Dylewska's latest film, In Darkness, directed by Agnieszka Holland, has been nominated for the foreign-film Academy Award in 2012. It has already won the top prize at November's Plus Camerimage film festival in Łódź, fighting off fierce competition from other productions such as The Tree of Life and Melancholia.
In Darkness is not the 53-year-old's first film. Dylewska graduated from the National Film School in Łódź in 1989, and worked on several international productions including Sergei Dvortsevoy's Tulpan. She had originally wanted to become a director, but, as she told Variety, "fell in love with the camera". Dylewska states that her early foray into documentary filmmaking thought her to look at the world attentively, and always ask herself before each film the question of who is the camera in the story.
As the director of photography on In Darkness, a WWII tale of Jews hiding from the Nazis in the sewers under Lviv, she managed to realistically recreate the darkness of the sewers.

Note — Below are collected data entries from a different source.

/-- One tick of the registers, in step: the second state has the first one's case. -/
theorem tickCase (h : SameToTheBlock s t) (hc : TickCase s u) : ∃ v, TickCase t v ∧ SameToTheBlock u v := by
  have hrst : s.inp.rst = t.inp.rst := congrArg Inputs.rst h.inp
  have hcfg := h.cfg
  cases hc with
  | reset hr =>
    exact ⟨_, .reset (hrst ▸ hr), { h with
      phase := rfl
      warm := rfl
      rspStatus := rfl
      rspValue := rfl
      rspValid := rfl
      lastReading := nofun
      running := fun hne => absurd rfl hne
      driven := fun hd => absurd hd (not_driven (.inl rfl))
      sampling := nofun
      evaluating := nofun }⟩
  | wait hr hp hcv =>
    exact ⟨_, .wait (hrst ▸ hr) (h.phase ▸ hp) (h.inp ▸ hcv), { h with rspValid := rfl }⟩
  | init ha =>
    exact ⟨_, .init (h.accepts ha), { h with
      warm := rfl
      rspStatus := rfl
      rspValue := rfl
      rspValid := rfl
      lastReading := nofun }⟩
  | reserved ha =>
    exact ⟨_, .reserved (h.accepts ha), { h with rspStatus := rfl, rspValue := rfl, rspValid := rfl }⟩
  | hit sel ha hh =>
    obtain ⟨hw, -⟩ := (hit_eq_true_iff _ _).1 hh
    refine ⟨_, .hit sel (h.accepts ha) (h.hit_eq ▸ hh), { h with rspStatus := rfl, rspValue := ?_, rspValid := rfl }⟩
    rw [cacheHit_rspValue, cacheHit_rspValue, h.cfg, (h.lastReading hw).1]
  | miss sel ha hh =>
    exact ⟨_, .miss sel (h.accepts ha) (h.hit_eq ▸ hh), { h with
      phase := rfl
      rspValid := rfl
      running := fun _ => ⟨rfl, h.sampledTime_eq⟩
      driven := fun _ => rfl
      sampling := nofun
      evaluating := nofun }⟩
  | count hr hp hl ht =>
    have htmr := h.driven hp
    exact ⟨_, .count (hrst ▸ hr) (h.phase ▸ hp) (hcfg ▸ htmr ▸ hl) (hcfg ▸ h.phase ▸ htmr ▸ ht), { h with
      rspValid := rfl
      driven := fun _ => congrArg (· + 1) htmr }⟩
  | toResetlow hr hp hl ht =>
    have htmr := h.driven (.inl hp)
    exact ⟨_, .toResetlow (hrst ▸ hr) (h.phase ▸ hp) (hcfg ▸ htmr ▸ hl) (hcfg ▸ htmr ▸ ht),
      h.after_enterDriven hp (by decide) (.inr (.inl rfl))⟩
  | toRelease hr hp hl ht =>
    have htmr := h.driven (.inr (.inl hp))
    exact ⟨_, .toRelease (hrst ▸ hr) (h.phase ▸ hp) (hcfg ▸ htmr ▸ hl) (hcfg ▸ htmr ▸ ht),
      h.after_enterDriven hp (by decide) (.inr (.inr rfl))⟩
  | toSample hr hp hl ht =>
    have htmr := h.driven (.inr (.inr hp))
    exact ⟨_, .toSample (hrst ▸ hr) (h.phase ▸ hp) (hcfg ▸ htmr ▸ hl) (hcfg ▸ htmr ▸ ht), { h with
      phase := rfl
      rspValid := rfl
      running := fun _ => h.running_of_phase hp (by decide)
      driven := fun hd => absurd hd (not_driven (.inr (.inl rfl)))
      sampling := fun _ => ⟨rfl, rfl, rfl, rfl, rfl⟩
      evaluating := nofun }⟩
  | countLevel hr hp hn hs hd =>
    obtain ⟨hcur, hdur, htidx, hnbits, hbuf⟩ := h.sampling hp
    exact ⟨_, .countLevel (hrst ▸ hr) (h.phase ▸ hp) (h.sampleStuck_eq hp ▸ hn) (h.inp ▸ hcur ▸ hs) (hcfg ▸ hdur ▸ hd),
      { h with
        rspValid := rfl
        sampling := fun _ => ⟨hcur, congrArg (· + 1) hdur, htidx, hnbits, hbuf⟩ }⟩
  | timeout hr hp hn hs hd =>
    obtain ⟨hcur, hdur, htidx, hnbits, hbuf⟩ := h.sampling hp
    exact ⟨_, .timeout (hrst ▸ hr) (h.phase ▸ hp) (h.sampleStuck_eq hp ▸ hn) (h.inp ▸ hcur ▸ hs) (hcfg ▸ hdur ▸ hd),
      { h with
        phase := rfl
        rspValid := rfl
        running := fun _ => h.running_of_phase hp (by decide)
        driven := fun hd => absurd hd (not_driven (.inr (.inr rfl)))
        sampling := nofun
        evaluating := fun _ => ⟨rfl, hnbits, hbuf⟩ }⟩
  | transition hr hp hn hs hm =>
    obtain ⟨hcur, -, htidx, -, -⟩ := h.sampling hp
    exact ⟨_, .transition (hrst ▸ hr) (h.phase ▸ hp) (h.sampleStuck_eq hp ▸ hn) (h.inp ▸ hcur ▸ hs)
      (hcfg ▸ htidx ▸ hm), h.after_completeTransition hp⟩
  | cap hr hp hn hs hm =>
    obtain ⟨hcur, -, htidx, -, -⟩ := h.sampling hp
    exact ⟨_, .cap (hrst ▸ hr) (h.phase ▸ hp) (h.sampleStuck_eq hp ▸ hn) (h.inp ▸ hcur ▸ hs) (hcfg ▸ htidx ▸ hm),
      h.after_cap hp⟩
  | success hr hp hv =>
    obtain ⟨-, -, hbuf⟩ := h.evaluating hp
    obtain ⟨hsel, hts⟩ := h.running_of_phase hp (by decide)
    refine ⟨_, .success (hrst ▸ hr) (h.phase ▸ hp) (h.verdict_eq hp ▸ hv), { h with
      phase := rfl
      warm := rfl
      rspStatus := rfl
      rspValue := ?_
      rspValid := rfl
      lastReading := fun _ => ⟨hbuf, hts⟩
      running := fun hne => absurd rfl hne
      driven := fun hd => absurd hd (not_driven (.inl rfl))
      sampling := nofun
      evaluating := nofun }⟩
    rw [succeed_rspValue, succeed_rspValue, hcfg, hsel, hbuf]
  | failure k hr hp hn hv =>
    obtain ⟨-, hnbits, -⟩ := h.evaluating hp
    exact ⟨_, .failure k (hrst ▸ hr) (h.phase ▸ hp) (hnbits ▸ hn) (h.verdict_eq hp ▸ hv), { h with
      phase := rfl
      rspStatus := rfl
      rspValue := rfl
      rspValid := rfl
      running := fun hne => absurd rfl hne
      driven := fun hd => absurd hd (not_driven (.inl rfl))
      sampling := nofun
      evaluating := nofun }⟩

Variety quotes Dylewska on her experience working on the film with Holland,
The challenge, artistically and technologically, was to deliver the real darkness of the sewers (...) Agnieszka [Holland] would always shout, "Darker, darker!" She was much more courageous than me in entering the darkness. I was following her, building shadows so the gestures and the glances of the actors would not disappear, and so the audience would feel touched by this darkness.
Other top-ten world cinematographers named by Iain Blair on Variety's "to watch" list are: Christopher Blauvelt (Nobody Walks), Manuel Alberto Claro (Melancholia), Benjamin Kasulke (The Off Hours; Safety Not Guaranteed; Your Sister's Sister) and Masanobu Takayanagi (Warrior; The Grey).
See Variety's article on Dylewska
Variety is one of the most influential weekly entertainment magazines published in the US. It was established in New York in 1905.